* _Assignment_
Only certain lines below are wanted: those starting at the line containing "seeds := if" and ending at the line containing "unit (Table 9-2). -/", both included, each retyped exactly.

* _Records for processing_
/-- The fields of the settings words. -/
def darkSeed (s : List Word) : Nat := setW s 0 0 16
def darkGrow (s : List Word) : Nat := setW s 0 16 16
def brightGrow (s : List Word) : Nat := setW s 1 0 16
def brightSeed (s : List Word) : Nat := setW s 1 16 16
def lodeLevel (s : List Word) : Nat := setW s 2 0 16
def morphRadius (s : List Word) : Nat := if setW s 3 2 1 = 1 then 2 else 1
def roiStart (s : List Word) : Nat := setW s 4 0 20
def roiEnd (s : List Word) : Nat := setW s 5 0 20

/-- R184: the order of the thresholds, and ROI_END not below ROI_START. -/
def lodeSetOk (s : List Word) : Bool :=
  decide (darkSeed s ≤ darkGrow s) && decide (darkGrow s < lodeLevel s) && decide (lodeLevel s < brightGrow s) &&
  decide (brightGrow s ≤ brightSeed s) && decide (roiStart s ≤ roiEnd s)

def Dev.lodeShadow (d : Dev) (m : Nat) : List Word := (lodeBanked m).map d.reg
def Dev.lodeActive (d : Dev) (m : Nat) : List Word := (lodeBanked m).map d.act
def lodePending (m : Nat) : Fld := ⟨R.LODE_CTRL m, 0, 1⟩

/-- A commit is requested: it is pending until the next hand-over (R198). One that a task requested keeps its activation as its cause until
it applies, whoever asks again meanwhile (R288). -/
def Dev.lodeCommit (d : Dev) (m : Nat) (cause : Option Cause) : Dev :=
  let x := d.lodeMos m
  let held := if d.bit (lodePending m) then x.commitCause else none
  (d.put (lodePending m) 1).setLodeMos m { x with commitCause := held.orElse (fun _ => cause) }

/-- A pending commit applies at a hand-over; one that R184 refuses changes nothing. -/
def Dev.lodeApply (d : Dev) (m : Nat) : Dev :=
  if d.bit (lodePending m) then
    let cause := (d.lodeMos m).commitCause
    let d := (d.put (lodePending m) 0).setLodeMos m { d.lodeMos m with commitCause := none }
    if lodeSetOk (d.lodeShadow m) then
      let d := d.applyRegs (lodeBanked m)
      ((d.put ⟨R.LODE_STATUS m, 0, 8⟩ ((d.fld ⟨R.LODE_STATUS m, 0, 8⟩ + 1) % 256)).lodeEvent m 1).raise 0x3 (8 * m + 6) cause
    else d
  else d

/-- The Seam unit hands an emission to Lode (R165, R198): the commit applies first; a mosaic with SEG_EN 0 labels nothing. -/
def Dev.lodeHand (d : Dev) (m : Nat) (k : Int) (row n : Nat) (exts : List EdgeRun) (bg : List (Nat × EdgeRun))
    (flags : List Nat) : Dev :=
  let d := d.lodeApply m
  if d.segEn m then
    let x := d.lodeMos m
    let it : LodeItem := { k := k, row := row, n := n, exts := exts, bg := bg, flags := flags, at_ := d.now2, set := d.lodeActive m }
    let d := d.setLodeMos m { x with items := x.items ++ [it], lastHand := some d.now2 }
    (List.range (d.bands m)).foldl (fun d b => d.put ⟨R.LODE_ESTAT (d.firstEng m + b), 5, 1⟩ 1) d
  else d

/-! ### Marking (R183) and morphology (R185) -/

/-- A square element of radius r applied along a list: `op` is `and` for an erosion, `or` for a dilation. -/
def spread {α : Type} (op : α → α → α) (pad : α) (r : Nat) (l : List α) : List α :=
  (List.range r).foldl (fun acc i =>
    List.zipWith op (List.zipWith op acc (l.drop (i + 1) ++ List.replicate (min (i + 1) l.length) pad))
      ((List.replicate (i + 1) pad ++ l).take l.length)) l

/-- One erosion or dilation of a mask by a (2r + 1) × (2r + 1) square. -/
def morphStep (r : Nat) (dilate : Bool) (mask : List (List Bool)) : List (List Bool) :=
  let op (a b : Bool) : Bool := if dilate then a || b else a && b
  let rows := mask.map (spread op false r)
  spread (List.zipWith op) (List.replicate ((rows.headD []).length) false) r rows

/-- The steps of MORPH_OP: an open is an erosion then a dilation, a close a dilation then an erosion; 5 to 7 act as 0. -/
def morphSteps : Nat → List Bool
  | 1 => [false, true]
  | 2 => [true, false]
  | 3 => [false, true, true, false]
  | 4 => [true, false, false, true]
  | _ => []

def morph (r : Nat) (steps : List Bool) (mask : List (List Bool)) : List (List Bool) :=
  steps.foldl (fun m dil => morphStep r dil m) mask

/-- A sample as a unit sees it: the stored value, and whether it may be marked. -/
structure Cell where
  v : Nat
  live : Bool

def growMark (s : List Word) (bright : Bool) (x : Cell) : Bool :=
  x.live && (if bright then setW s 3 1 1 == 1 && decide (brightGrow s ≤ x.v) else setW s 3 0 1 == 1 && decide (x.v ≤ darkGrow s))

def seedMark (s : List Word) (bright : Bool) (x : Cell) : Bool :=
  growMark s bright x && (if bright then decide (brightSeed s ≤ x.v) else decide (x.v ≤ darkSeed s))

/-- May a column be marked: inside the mosaic and the ROI, and not masked? -/
def columnLive (s : List Word) (width : Nat) (exts : List EdgeRun) (c : Nat) : Bool :=
  decide (c < width) && decide (roiStart s ≤ c) && decide (c ≤ roiEnd s) && !exts.any (fun r => r.has c)

/-- Read a line of a mosaic for an engine, tiles `t0` to `t1 - 1`: its samples and the tiles whose read failed. -/
def Dev.lineRead (d : Dev) (m : Nat) (line : Int) (t0 t1 : Nat) : List Nat × List Nat × Dev :=
  let (xs, d) := d.rowRead 0x03 m (line / 64) (line % 64).toNat (t1 - t0) t0
  (xs.map (·.1), ((List.range (t1 - t0)).filter (fun i => (xs.getD (256 * i) (0, false)).2)).map (· + t0), d)

/-- A line above a unit, when it is in history and intact: its samples, failed tiles and masked columns (R185). -/
def Dev.lineAbove (d : Dev) (m : Nat) (line : Int) (t0 t1 : Nat) : Option (List Nat × List Nat × List EdgeRun) × Dev :=
  match d.dirRead 0x03 m (line / 64) with
  | (none, d) => (none, d)
  | (some dir, d) =>
    let r := (line % 64).toNat
    if byteAt dir 51 ≤ r ∧ r < byteAt dir 51 + byteAt dir 48 then
      let (vs, bad, d) := d.lineRead m line t0 t1
      (some (vs, bad, dirExts dir), d)
    else (none, d)

/-- Cells of a line from column `c0` on. -/
def lineCells (s : List Word) (width c0 : Nat) (exts : List EdgeRun) (bad : List Nat) (bg : List EdgeRun) (vs : List Nat) :
    List Cell :=
  (List.range vs.length).map (fun i =>
    let c := c0 + i
    { v := vs.getD i 0, live := columnLive s width exts c && !bad.contains (c / 256) && !bg.any (fun r => r.has c) })

/-! ### Labelling (R186, R187) -/

/-- A run of a grow mask that belongs to a fragment: line within the unit, columns, polarity, fragment number. -/
structure LabRun where
  line : Nat
  run : EdgeRun
  bright : Bool
  id : Nat

/-- The labelling in progress: runs assigned, the next fragment number, fragments held, pixels dropped. -/
structure Labels where
  runs : List LabRun := []
  next : Nat := 0
  held : Nat := 0
  dropped : Nat := 0

/-- LABEL_MAX. -/
def labelMax : Nat := 65536

/-- One run: it joins the lowest-numbered fragment it touches and merges the others into it, or opens one. -/
def Labels.add (x : Labels) (line : Nat) (bright : Bool) (r : EdgeRun) : Labels :=
  let ids := ((x.runs.filter (fun u => u.bright == bright && u.line + 1 == line && u.run.touches r)).map (·.id)).eraseDups
  match ids with
  | [] =>
    if labelMax ≤ x.held then { x with dropped := x.dropped + r.len }
    else { x with runs := x.runs ++ [⟨line, r, bright, x.next⟩], next := x.next + 1, held := x.held + 1 }
  | i :: rest =>
    let f := rest.foldl min i
    { x with runs := x.runs.map (fun u => if ids.contains u.id then { u with id := f } else u) ++ [⟨line, r, bright, f⟩],
             held := x.held - rest.length }

/-- Label the lines of a unit from line `i` on: each line gives its dark and its bright runs. -/
def Labels.lines (x : Labels) : Nat → List (List EdgeRun × List EdgeRun) → Labels
  | _, [] => x
  | i, (dark, bright) :: rest =>
    let x := dark.foldl (fun x r => x.add i false r) x
    (bright.foldl (fun x r => x.add i true r) x).lines (i + 1) rest

/-- |a − b|. -/
def absDiff (a b : Nat) : Nat := (a - b) + (b - a)

/-- The accumulators of one pixel column list: samples `vs` of a run on grid line `j` from column `c` on, with their seed
marks. -/
def pixelsAcc (j : Int) (level : Nat) : Nat → List (Nat × Bool) → Accum
  | _, [] => {}
  | c, (v, seed) :: rest =>
    let dev := absDiff v level
    ({ a := 1, seeds := if seed then 1 else 0, j0 := j, j1 := j, c0 := c, c1 := c, sc := c, scc := c * c, sd := dev, sv := v,
       svv := v * v, vmin := v, vmax := v, dpeak := dev } : Accum).add (pixelsAcc j level (c + 1) rest)

/-- What labelling a unit's fragment needs to know of its surroundings. -/
structure UnitView where
  set : List Word
  width : Nat
  exts : List EdgeRun
  /-- first line (grid index), first and last column of the band -/
  line0 : Int
  n : Nat
  lo : Nat
  hi : Nat
  band : Nat
  flags : List Nat
  /-- the cells of the unit's lines in the band -/
  cells : List (List Cell)

/-- Perimeter sides of a run inside the unit (Table 9-2). -/
def runSides (runs : List LabRun) (u : UnitView) (r : LabRun) : Nat :=
  let beside (line : Nat) : Nat :=
    r.run.len - (runs.filter (fun x => x.bright == r.bright && x.line == line)).foldl (fun n x => n + x.run.shared r.run) 0
  (if r.line = 0 then 0 else beside (r.line - 1)) + (if r.line + 1 = u.n then 0 else beside (r.line + 1)) +
  (if r.run.lo = u.lo then 0 else 1) + (if r.run.hi = u.hi then 0 else 1)

/-- A run is 8-adjacent to a masked column; to the ROI limit or the mosaic edge (Table 9-2). -/
def runAdj (u : UnitView) (r : EdgeRun) : Nat :=
  (if u.exts.any (fun x => x.touches r) then 1 else 0) +
  (if r.lo = 0 ∨ r.lo = roiStart u.set ∨ r.hi = roiEnd u.set ∨ r.hi + 1 = u.width then 2 else 0)

/-- The accumulators of a run. -/
def runAcc (runs : List LabRun) (u : UnitView) (r : LabRun) : Accum :=
  let cells := ((u.cells.getD r.line []).drop (r.run.lo - u.lo)).take r.run.len
  { pixelsAcc (u.line0 + r.line) (lodeLevel u.set) r.run.lo (cells.map (fun x => (x.v, seedMark u.set r.bright x))) with
    ps := runSides runs u r, lf := u.flags.getD r.line 0, adj := runAdj u r.run }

* _Task result_
    ({ a := 1, seeds := if seed then 1 else 0, j0 := j, j1 := j, c0 := c, c1 := c, sc := c, scc := c * c, sd := dev, sv := v,
       svv := v * v, vmin := v, vmax := v, dpeak := dev } : Accum).add (pixelsAcc j level (c + 1) rest)

/-- What labelling a unit's fragment needs to know of its surroundings. -/
structure UnitView where
  set : List Word
  width : Nat
  exts : List EdgeRun
  /-- first line (grid index), first and last column of the band -/
  line0 : Int
  n : Nat
  lo : Nat
  hi : Nat
  band : Nat
  flags : List Nat
  /-- the cells of the unit's lines in the band -/
  cells : List (List Cell)

/-- Perimeter sides of a run inside the unit (Table 9-2). -/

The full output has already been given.